And since we've got those, we hadn't had any problem.
[bear grunts] - NARRATOR: Once common across Texas, black bears were extricated from the state by the 1950s.
Today, sightings are on the rise, signaling that the deserts of West Texas may once again be bear country.
[gentle music] [birds singing] Just north of DB's BBQ, residents of Terlingua Ranch are also learning to live with bears.
- We've had multiple bears here to Terlingua Ranch.
One in particular was a female, and she was coming around a lot.
That's when I think I decided to call the Parks and Wildlife and talked to a biologist about it.
- Me too.
How are you?
- Good.
Good.
Came down and said he could help me with some issues concerning our bird feeder, and helped me electrify that.
- The wire's holding up pretty good.
- I tied it periodically, but it really is working good.
And keep the bear from destroying that all the time.
And also the dumpster.
He helped us with those.
It's made all the difference in the world.
That helps us live together with the bears.
They kind of figured out, all right, they're not gonna get a free meal.
- Yep.
And we're not trying...
Working with people on keeping the bears wild, keeping 'em outta towns, keeping 'em outta trash, keeping them in their native range.

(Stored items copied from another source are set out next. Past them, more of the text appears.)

theorem wit_MirrorLinkAndPairing :
    ((pairedAt .down).mirrorRuns = true ∧ (pairedAt .down).mir.link = .down) ∧
    (pairedAt .training).mir.link = .training ∧ (∃ u n, (drbgIn .ready controlDrbg (pairedAt .training)).controlBytes 32 = (u, some n)) ∧
    (∃ u, (drbgIn .exhausted controlDrbg (pairedAt .training)).controlBytes 32 = (u, none)) ∧
    (authorised.mir.link = .unpaired ∧ authorised.mir.auth ≠ none ∧ (authorised.modMir fun m => { m with lanes := 0 }).mir.lanes = 0) ∧
    ((pairedAt .securing).mirrorRuns = true ∧ (pairedAt .securing).mir.link = .securing ∧ (pairedAt .securing).mir.auth = none ∧
      (pairedAt .securing).mir.pair = some { peer := 9, slot1 := false, pk := [] }) ∧
    (authorised.mirrorRuns = true ∧ authorised.mir.link = .unpaired ∧ authorised.mir.pairing.step = 1 ∧ authorised.mir.lanes ≠ 0 ∧
      authorised.mir.auth = some { peer := 9, standbyRole := true } ∧ true ≠ false ∧ svc.fw.glazeLevel = authorised.fw.glazeLevel) ∧
    (let s := authorised.modMir fun m => { m with pairing := { step := 2 } }; s.mir.pairing.step = 2 ∧ s.mir.auth ≠ none) ∧
    (let s := authorised.modMir fun m => { m with pairing := { step := 3 }, auth := some { peer := 9, standbyRole := false } }
     s.mirrorRuns = true ∧ s.mir.pairing.step = 3) ∧
    (linked .resync).secured = true ∧ (linked .mirrored).mirrored = true ∧ servingOk .service 0x0601 [] = true ∧ (linked .resync).paired = true := by
  refine ⟨by decide, by decide, ⟨_, _, rfl⟩, ⟨_, rfl⟩, by decide, by decide, by decide, by decide, by decide, by decide, by decide, by decide, by decide⟩

theorem wit_DeltasAndResynchronisation :
    ((linked .mirrored).secured = true ∧ (linked .mirrored).mir.active = false ∧ 1 = (linked .mirrored).mir.fcountRx + 1 ∧
      1 = (linked .mirrored).mir.applied + 1 ∧ (linked .mirrored).mir.resyncFull = false) ∧
    (let s := (serving .service 0x0301 (7 :: zeros 15)).modMir fun m => { m with controls := [(4, .mailbox 0 0)] }
     s.mir.controls = [(4, .mailbox 0 0)] ∧ (s.box 0 0).running = some (request 0x0301 (7 :: zeros 15)) ∧
       s.continues (byteAt (reqBody (request 0x0301 (7 :: zeros 15))) 0) = false ∧ s.paired = false) ∧
    (let s := (linked .mirrored).modMir fun m => { m with active := true, dlog := [{ seq := 1, tag := none, deltas := [] }] }
     s.secured = true ∧ s.mirrored = true ∧ s.mir.active = true ∧ ∃ g ∈ s.mir.dlog, g.sent = false) ∧
    (let s := (linked .mirrored).modSaggar 7 fun g => { g with state := .active, cnonce := [1] }
     s.holdsSaggar 7 = true ∧ s.mir.active = false) ∧
    (let s := (drbgIn .ready controlDrbg (linked .mirrored)).modSaggar 7 fun g => { g with state := .active, cnonce := [1] }
     s.secured = true ∧ s.holdsSaggar 7 = true ∧ s.mir.active = false ∧
       (((s.modMir fun m => { m with fcountRx := m.fcountRx + 1 }).setRoster 7 {}).controlBytes 12).2.isSome = true) ∧
    (let s := svc.applyDelta (.replay 255 18446744073709551615 0 [] 0 0 true false [])
     (s.replayOf 255 18446744073709551615).map (·.complete) = some true) ∧
    ((linked .resync).mir.link = .resync ∧ (linked .resync).mir.resyncAsked = false ∧ (linked .resync).mir.resyncFull = false) := by
  and_intros <;> decide

theorem wit_WitnessAndFailOver :
    (linked .mirrored).witRuns = true ∧ svc.cus.cer.step ≠ 5 ∧ (inMode .standby).sys.mode = .standby ∧
    (svc.modMir fun m => { m with active := true }).mir.active = true ∧ svc.mir.active = false ∧ (linked .mirrored).mir.switchback = none ∧
    (svc.modMir fun m => { m with lease := true }).mir.lease = true ∧
    (let s := (linked .mirrored).modMir fun m => { m with switchback := some { mbx := 0 } }
     s.mir.switchback = some { mbx := 0 } ∧ s.changingWares = [] ∧ s.witRuns = true) ∧
    (let s := (wareIn (linked .mirrored) (firingOf 0x0410 4)).modMir fun m => { m with switchback := some { mbx := 0 } }
     s.changingWares ≠ []) ∧
    (let s := (linked .mirrored).modMir fun m => { m with switchback := some { mbx := 0, handedOver := true } }
     s.mir.switchback = some { mbx := 0, handedOver := true }) := by
  and_intros <;> decide

/-- Source `i` asserted. -/
def alarming (i : Nat) : State := svc.modTsource i fun x => { x with own := true }

theorem wit_TamperResponses :
    (svc.sys.mode ≠ .dormant ∧ (svc.tsource 24).fitted = true ∧ svc.alarmLive 24 = false ∧ svc.tmp.sources.length = 28 ∧
      trips (svc.loopOf 24) 24 14 251 = true ∧ trips (svc.loopOf 24) 24 14 250 = false ∧
      ¬ (11 ≤ 24 ∧ 24 ≤ 16)) ∧ ((svc.modTsource 1 fun x => { x with fitted := false }).tsource 1).fitted = false ∧ svc.sys.mode ∉ [.boot, .erased, .dormant, .safe] ∧
    ((alarming 24).alarmLive 24 = true ∧ (alarming 24).tmp.sources.length = 28) ∧
    ((alarming 25).alarmLive 25 = true ∧ ∀ j < 25, ((alarming 25).tsource j).detA = ((alarming 25).tsource j).detB) ∧
    (let s := svc.modTsource 24 fun x => { x with detB := true }; (s.tsource 24).detA ≠ (s.tsource 24).detB) ∧
    ((alarming 26).alarmLive 26 = true ∧ svc.alarmLive 26 = false) := by
  and_intros <;> decide

theorem wit_TamperBlockAndBackupDomain :
    (svc.answers 0 = true ∧ svc.isPf 0 = true ∧ svc.ownerPf = 0) ∧ (svc.tmp.sealed = false ∧ svc.tmp.sources.length = 28 ∧ svc.tmp.loops.length = 8) ∧
    (svc.modTmp fun x => { x with sealed := true }).tmp.sealed = true ∧
    (let e : Evidence := ⟨1, 0, 0, 0, 0, 0, 0, 0, 0, 0, 0⟩
     let s := svc.modTmp fun x => { x with last := 1, ring := [(0, some e)] }
     s.tmp.copied < s.tmp.last ∧ s.tmp.norFull = false ∧ mget none s.tmp.ring (s.tmp.copied % 512) = some e) ∧
    (let s := (inMode .dormant).modSys fun x => { x with backup := true }
     s.sys.backup = true ∧ (s.tsource 0).fitted = true ∧ 0 ∈ backupSources ∧ trips (s.loopOf 0) 0 1 0xFFFFFFFF = true ∧ s.alarmLive 0 = false) ∧
    (svc.modTmp fun x => { x with govern := 3 }).recoverable = true ∧ svc.recoverable = false ∧
    (svc.modSys fun x => { x with backup := false }).sys.backup = false := by
  and_intros <;> decide

theorem wit_FaultBanksAndReactions :
    (faultSev 15 0 ≠ 0 ∧ svc.bankLive 15 = true ∧ (svc.bank 15).distrusted = false) ∧
    (faultSev 99 4 = sevMajor ∧ (let s := (kilnIn svc 67 .inService).modBank 99 fun b => { b with react := mset (defaultOf 99 4) b.react 4 31 }
      s.bankLive 99 = true ∧ (s.bank 99).distrusted = false ∧ State.resettable (s.kiln 67).state = true ∧
        (reactionsOf (s.bank 99) 99 4).getLsbD reactBlock = true)) ∧
    (isBank 19 = true ∧ svc.bankLive 19 = true ∧ isKilnBank 19 = false ∧ svc.sys.mode ∉ [.boot, .erased]) ∧
    (isBank 99 = true ∧ svc.bankLive 99 = false) ∧
    (let s := svc.modFlt fun f => { f with parity := true }; s.flt.parity = true ∧ s.flt.grave = false ∧ s.tmp.govern < 2) := by
  and_intros <;> decide

/-- An event of stream 7. -/
def event7 (reserved : Bool) : Event := { stream := 7, source := 0, code := 0x0101, reserved := reserved }

/-- A record of it at global position 0. -/
def record7 : Rec := ⟨0, 0, 7, 0, 0x0101, 1, 0, 2, 0xFFFF, zeros 28, 0⟩

/-- The recorder with a coalescing window of stream 7. -/
def windowed (n : Nat) : State := svc.modLog fun l => { l with windows := [{ stream := 7, source := 0, code := 0x0101, folded := n }] }

theorem wit_RecordIntake :
    (257 ≤ 257 ∧ svc.sys.mode ≠ .dormant ∧ (svc.bank 13).fenced = false ∧ (event7 true).reserved = true ∧ svc.log.unsettled.length < 32768) ∧
    (svc.modBank 13 fun b => { b with fenced := true }).bank 13 = { (svc.bank 13) with fenced := true } ∧
    ({ stream := 7, source := 0, code := 0x0101, folded := 1 } ∈ (windowed 1).log.windows) ∧
    ((event7 false).reserved = false ∧ svc.log.windows.any (State.sameTriple (event7 false)) = false ∧ svc.log.windows.length < 512) ∧
    (svc.budgetOf (unitOf 0)).level ≠ 0 ∧
    ((windowed 0).log.windows.find? (State.sameTriple { stream := 7, source := 0, code := 0x0101 })).map (·.folded) = some 0 ∧
    ((windowed 5).log.windows.find? (State.sameTriple { stream := 7, source := 0, code := 0x0101 })).map (·.folded) = some 5 ∧
    svc.log.unsettled.length + (svc.log.buckets.filter fun e => e.2.dropped ≠ 0).length ≤ 32768 ∧
    (let s := svc.modLog fun l => { l with pacing := [(21, true)] }
     (s.log.pacing.find? fun e => e.1 = 21) = some (21, true)) := by
  and_intros <;> decide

And it's been working really well.
- MARK: We're able to really live in harmony with 'em.
If we see a black bear walking through, we don't have a big problem with that.
And they're not destroying the dumpsters and not getting into the bird feeder.
And we think this has been a huge help.
I hope it continues down here.
- AUSTIN: Sounds good.
- MARK: The camaraderie and the cooperation between Parks and Wildlife and us locals that live here has been a big help.
I think it'll help the bear population in the long run.
- AUSTIN: The future looks bright for the bears, and for the people living here.
[gentle music] [wind blowing] [gurgling] - We're out here on Sea Rim's east beach.
We have a little cut that comes out, lets fresh water from inside the marsh going out to the beach.
[gurgling] - Oh I saw one!
- NATHAN: I do have some chicken necks that are already tied up to the string here!
- RICKY: It's like fishing!
- What's on it?!
Yuck.
- I didn't have any idea it would involve chicken.
I thought you would sort of cast a net, pull them in, and it would be done!
[laughs] - I'm gonna throw that thingy again!
Gonna let go of it!
- MARTY: Good job here!
Been in southeast Texas 15 years, this is my first time!
- MATT: That's a crabbies!
- Oh it's great, the kids are having a blast and we are too!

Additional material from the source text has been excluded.